/-- The final cycle of R78: E offered to the wick in the exception class. -/
def offerE (p : Nat) (q : QEntry) (r : Run) : Run := vw p q { bcast := noA, rsrc := .e, wen := true, fin := true } r

-- Moves and logic (Table AOP-5)

/-- D := table of A, bit by bit; falling when D lies above A (R79). -/
def vMove (p : Nat) (q : QEntry) (t : Byte) (r : Run) : Run :=
  let step := fun k => vw p q { ra := at_ q.a k, wa := at_ q.d k, tf := t, mdst := .f }
  if q.a.toNat < q.d.toNat then falling q.n step r else rising q.n step r

/-- D := β. -/
def vMovb (p : Nat) (q : QEntry) (r : Run) : Run :=
  rising q.n (fun k => vw p q { bcast := some (q.beta_ k), wa := at_ q.d k, tf := ttA, mdst := .f }) r

/-- D := table of the field at `src` (a) and old D (x), in place on D. -/
def vInPlace (p : Nat) (q : QEntry) (src : BitVec 12) (t : Byte) (r : Run) : Run :=
  rising q.n (fun k => vw p q { ra := at_ src k, wa := at_ q.d k, xsrc := .d, tf := t, mdst := .f }) r

/-- The same with β as a. -/
def vInPlaceB (p : Nat) (q : QEntry) (t : Byte) (r : Run) : Run :=
  rising q.n (fun k => vw p q { bcast := some (q.beta_ k), wa := at_ q.d k, xsrc := .d, tf := t, mdst := .f }) r

/-- D := the field at `src`, in rising order: the first part of a longer form (R79). -/
def vCopy (p : Nat) (q : QEntry) (src : BitVec 12) (r : Run) : Run :=
  rising q.n (fun k => vw p q { ra := at_ src k, wa := at_ q.d k, tf := ttA, mdst := .f }) r

/-- AND, OR, XOR, ANDN: f of A and B; in place on A or B, else D := B first (R71, R79). -/
def vLogic (p : Nat) (q : QEntry) (f : Bool → Bool → Bool) (r : Run) : Run :=
  if q.d = q.a then vInPlace p q q.b (tt (fun a x _ => f x a)) r
  else vInPlace p q q.a (tt (fun a x _ => f a x)) (if q.d = q.b then r else vCopy p q q.b r)

/-- ANDB, ORB, XORB: f of A and β; in place on A, else D := A first. -/
def vLogicB (p : Nat) (q : QEntry) (f : Bool → Bool → Bool) (r : Run) : Run :=
  vInPlaceB p q (tt (fun a x _ => f x a)) (if q.d = q.a then r else vCopy p q q.a r)

-- Addition and subtraction (Table AOP-6)

/-- How a saturating form fills D where the result did not fit. -/
inductive Fill where
  /-- signed: the sign of the exact result is the inverse of the wrapped sign bit, held in C -/
  | bySign
  | max
  | ones
  | zeros
  deriving DecidableEq, Repr

/-- The n further cycles of T: D becomes the bound where X is 1 (R79). -/
def vSaturate (p : Nat) (q : QEntry) (fill : Fill) (r : Run) : Run :=
  rising q.n (fun k => vw p q { ra := at_ q.d k, wa := at_ q.d k, mdst := .f, tf :=
      let top := k + 1 == q.n
      match fill with
      | .bySign => if top then tt (fun a x c => if x then !c else a) else tt (fun a x c => if x then c else a)
      | .max => if top then tt (fun a x _ => if x then false else a) else tt (fun a x _ => if x then true else a)
      | .ones => tt (fun a x _ => if x then true else a)
      | .zeros => tt (fun a x _ => if x then false else a) }) r

/-- The ripple cycles of an addition or subtraction with `src` (a; none is β) into D (x): sum, chain and overflow tables. -/
def vRipple (p : Nat) (q : QEntry) (src : Option (BitVec 12)) (c0 : Bool) (sum chain ovf : Byte) (r : Run) : Run :=
  let r0 := vw p q { bcast := noA, tg := if c0 then ttOne else ttZero, cdst := .g } r
  rising q.n (fun k => vw p q
    { ra := match src with | some a => at_ a k | none => 0
      bcast := match src with | some _ => none | none => some (q.beta_ k)
      wa := at_ q.d k, xsrc := .d, tf := sum, mdst := .f
      tg := if k + 1 == q.n then ovf else chain
      cdst := if k + 1 == q.n then (if q.sat then .f else .none) else .g
      xdst := if k + 1 == q.n && q.sat then .g else .none
      edst := if k + 1 == q.n && !q.sat then .g else .none, eor := true }) r0

/-- The end of an add-group instruction up to its offer of E: the saturating cycles with T. -/
def vArithEnd (p : Nat) (q : QEntry) (fill : Fill) (r : Run) : Run := if q.sat then vSaturate p q fill r else r

/-- D := A + B (R71, R77, R79). -/
def vAdd (p : Nat) (q : QEntry) (src : Option (BitVec 12)) (r : Run) : Run :=
  vArithEnd p q (if q.sgn then .bySign else .ones) (vRipple p q src false ttSum ttCarry (if q.sgn then ttAddOvf else ttCarry) r)

/-- D := D − src. -/
def vSubFrom (p : Nat) (q : QEntry) (src : Option (BitVec 12)) (r : Run) : Run :=
  vArithEnd p q (if q.sgn then .bySign else .zeros)
    (vRipple p q src true ttDiff ttBorrow (if q.sgn then ttSubOvf else tt (fun a x c => !maj (!a) x c)) r)

/-- D := src − D. -/
def vSubBy (p : Nat) (q : QEntry) (src : Option (BitVec 12)) (r : Run) : Run :=
  vArithEnd p q (if q.sgn then .bySign else .zeros)
    (vRipple p q src true ttDiff ttBorrowA (if q.sgn then ttSubOvfA else tt (fun a x c => !maj a (!x) c)) r)

/-- ADD. -/
def vAddAB (p : Nat) (q : QEntry) (r : Run) : Run :=
  if q.d = q.a then vAdd p q (some q.b) r
  else vAdd p q (some q.a) (if q.d = q.b then r else vCopy p q q.b r)

/-- SUB. -/
def vSubAB (p : Nat) (q : QEntry) (r : Run) : Run :=
  if q.d = q.a then vSubFrom p q (some q.b) r
  else vSubBy p q (some q.a) (if q.d = q.b then r else vCopy p q q.b r)

/-- D made equal to A first, unless it is A: the β forms (R79). -/
def vOnA (p : Nat) (q : QEntry) (r : Run) : Run := if q.d = q.a then r else vCopy p q q.a r

/-- NEG: 0 − A. -/
def vNeg (p : Nat) (q : QEntry) (r : Run) : Run :=
  let r0 := vw p q { bcast := noA, tg := ttOne, cdst := .g } r
  let r1 := rising q.n (fun k => vw p q
    { ra := at_ q.a k, wa := at_ q.d k, tf := tt (fun a _ c => !a != c), mdst := .f
      tg := if k + 1 == q.n then tt (fun a _ c => a && c) else tt (fun a _ c => !a && c)
      cdst := if k + 1 == q.n then .none else .g
      xdst := if k + 1 == q.n && q.sat then .g else .none
      edst := if k + 1 == q.n && !q.sat then .g else .none, eor := true }) r0
  vArithEnd p q .max r1

/-- ABS: A negated where its sign bit, read first, is 1. -/
def vAbs (p : Nat) (q : QEntry) (r : Run) : Run :=
  let r0 := vw p q { ra := at_ q.a (q.n - 1), tf := ttA, xdst := .f, cdst := .f } r
  let r1 := rising q.n (fun k => vw p q
    { ra := at_ q.a k, wa := at_ q.d k, xsrc := .x, tf := tt (fun a x c => (a != x) != c), mdst := .f
      tg := if k + 1 == q.n then tt (fun a x c => a && x && c) else tt (fun a x c => (a != x) && c)
      cdst := if k + 1 == q.n then .none else .g
      xdst := if k + 1 == q.n && q.sat then .g else .none
      edst := if k + 1 == q.n && !q.sat then .g else .none, eor := true }) r0
  vArithEnd p q .max r1

-- Field reads and writes of the longer routines

/-- A plane that the present part read before it stalled, given again. -/
def Run.readAgain (r : Run) : Plane × Run := (r.old.headD 0, { r with old := r.old.tail, seen := r.old.headD 0 :: r.seen })

/-- A row read on a port, 0 A or 1 D, in a microword of its own. -/
def rdPort (port p : Nat) (q : QEntry) (row : BitVec 12) (r : Run) : Plane × Run :=
  fetchWord p q 0 Run.readAgain (fun r =>
    let x := portRead r.st (r.st.quads p) row.toNat port (vupc q r.cnt)
    (x.bits, { r with st := x.st, ab := if x.bad then some (port + 1, row.toNat) else none, cnt := r.cnt + 1, seen := x.bits :: r.seen })) r

/-- A row read on the A port. -/
def rdA (p : Nat) (q : QEntry) (row : BitVec 12) (r : Run) : Plane × Run := rdPort 0 p q row r

/-- A row read on the D port. -/
def rdD (p : Nat) (q : QEntry) (row : BitVec 12) (r : Run) : Plane × Run := rdPort 1 p q row r

/-- The PEs that take part in writes. -/
def takes (p : Nat) (q : QEntry) (s : State) : Plane :=
  let m := quadsPlane (s.quads p)
  if q.all then m else s.arr.k &&& m

/-- A row written in the PEs that take part; a conditioned write reads the row on the D port (R46, R47). -/
def wr (p : Nat) (q : QEntry) (row : BitVec 12) (v : Plane) (r : Run) : Run :=
  let d := if q.all then (0, r) else rdD p q row r
  if d.2.stops || !d.2.live then d.2
  else { d.2 with st := writeRow (d.2.st.quads p) row.toNat (merge (takes p q d.2.st) d.1 v) d.2.st }

/-- E set, by OR, in the PEs that take part (R71). -/
def orE (p : Nat) (q : QEntry) (v : Plane) (r : Run) : Run :=
  if r.stops || !r.live then r else { r with st := r.st.modArr (fun a => { a with e := merge (takes p q r.st) a.e (a.e ||| v) }) }

/-- A field read bit by bit in rising order. -/
def rdField (p : Nat) (q : QEntry) (a : BitVec 12) (n : Nat) (r : Run) : List Plane × Run :=
  (List.range n).foldl (fun x k => let y := rdA p q (at_ a k) x.2; (x.1 ++ [y.1], y.2)) ([], r)

/-- The corrected bits of the rows of a field as they stand before a part writes any of them, looked at without a read; what they were then, where the part goes on
after a stall. -/
def peekField (p : Nat) (a : BitVec 12) (n : Nat) (r : Run) : List Plane × Run :=
  (List.range n).foldl (fun x k =>
    let y := if 0 < x.2.skip then x.2.readAgain
      else let v := (portRead x.2.st (x.2.st.quads p) (at_ a k).toNat 0 0).bits; (v, { x.2 with seen := v :: x.2.seen })
    (x.1 ++ [y.1], y.2)) ([], r)

-- Shifts and rotates (Table AOP-9)

/-- One cycle of a shift: bit k of D takes what bit `src k` of A held at the start, read on the A port in the same cycle, or `fill` where there is no such bit. -/
def vShiftBit (p : Nat) (q : QEntry) (old : List Plane) (src : Nat → Option Nat) (fill : Plane) (k : Nat) (r : Run) : Run :=
  match src k with
  | some j => wr p q (at_ q.d k) (old.getD j 0) (rdA p q (at_ q.a j) r).2
  | none => wr p q (at_ q.d k) fill r

/-- The n cycles of a shift, bit by bit, in falling order when D lies above A and in rising order otherwise, each bit as if every source bit had been read
first (R79; log entry 12). -/
def vShiftBits (p : Nat) (q : QEntry) (src : Nat → Option Nat) (fill : List Plane → Plane) (r : Run) : Run :=
  let old := peekField p q.a q.n r
  (if q.a.toNat < q.d.toNat then falling q.n else rising q.n) (vShiftBit p q old.1 src (fill old.1)) old.2

/-- SHL by s; with S, min(s, n) + 1 cycles come first and record in E whether a lost bit differs from the new top bit (Table AOP-11). -/
def vShl (p : Nat) (q : QEntry) (r : Run) : Run :=
  let s := q.beta.toNat
  let shift := vShiftBits p q (fun k => if s ≤ k then some (k - s) else none) (fun _ => 0)
  if q.sgn then
    let top := if s < q.n then rdA p q (at_ q.a (q.n - 1 - s)) r else (0, r)
    let lost := (List.range (min s q.n)).foldl (fun x i => let y := rdA p q (at_ q.a (q.n - 1 - i)) x.2; (x.1 ||| (y.1 ^^^ top.1), y.2)) ((0 : Plane), top.2)
    shift (orE p q lost.1 lost.2)
  else shift r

========================================

- **Task goal**:
The line containing "def vInPlace (p" marks the end. Please print exactly every line from the top of the data to it, both included, and nothing more.

- **Your response**:
/-- The final cycle of R78: E offered to the wick in the exception class. -/
def offerE (p : Nat) (q : QEntry) (r : Run) : Run := vw p q { bcast := noA, rsrc := .e, wen := true, fin := true } r

-- Moves and logic (Table AOP-5)

/-- D := table of A, bit by bit; falling when D lies above A (R79). -/
def vMove (p : Nat) (q : QEntry) (t : Byte) (r : Run) : Run :=
  let step := fun k => vw p q { ra := at_ q.a k, wa := at_ q.d k, tf := t, mdst := .f }
  if q.a.toNat < q.d.toNat then falling q.n step r else rising q.n step r

/-- D := β. -/
def vMovb (p : Nat) (q : QEntry) (r : Run) : Run :=
  rising q.n (fun k => vw p q { bcast := some (q.beta_ k), wa := at_ q.d k, tf := ttA, mdst := .f }) r

/-- D := table of the field at `src` (a) and old D (x), in place on D. -/
def vInPlace (p : Nat) (q : QEntry) (src : BitVec 12) (t : Byte) (r : Run) : Run :=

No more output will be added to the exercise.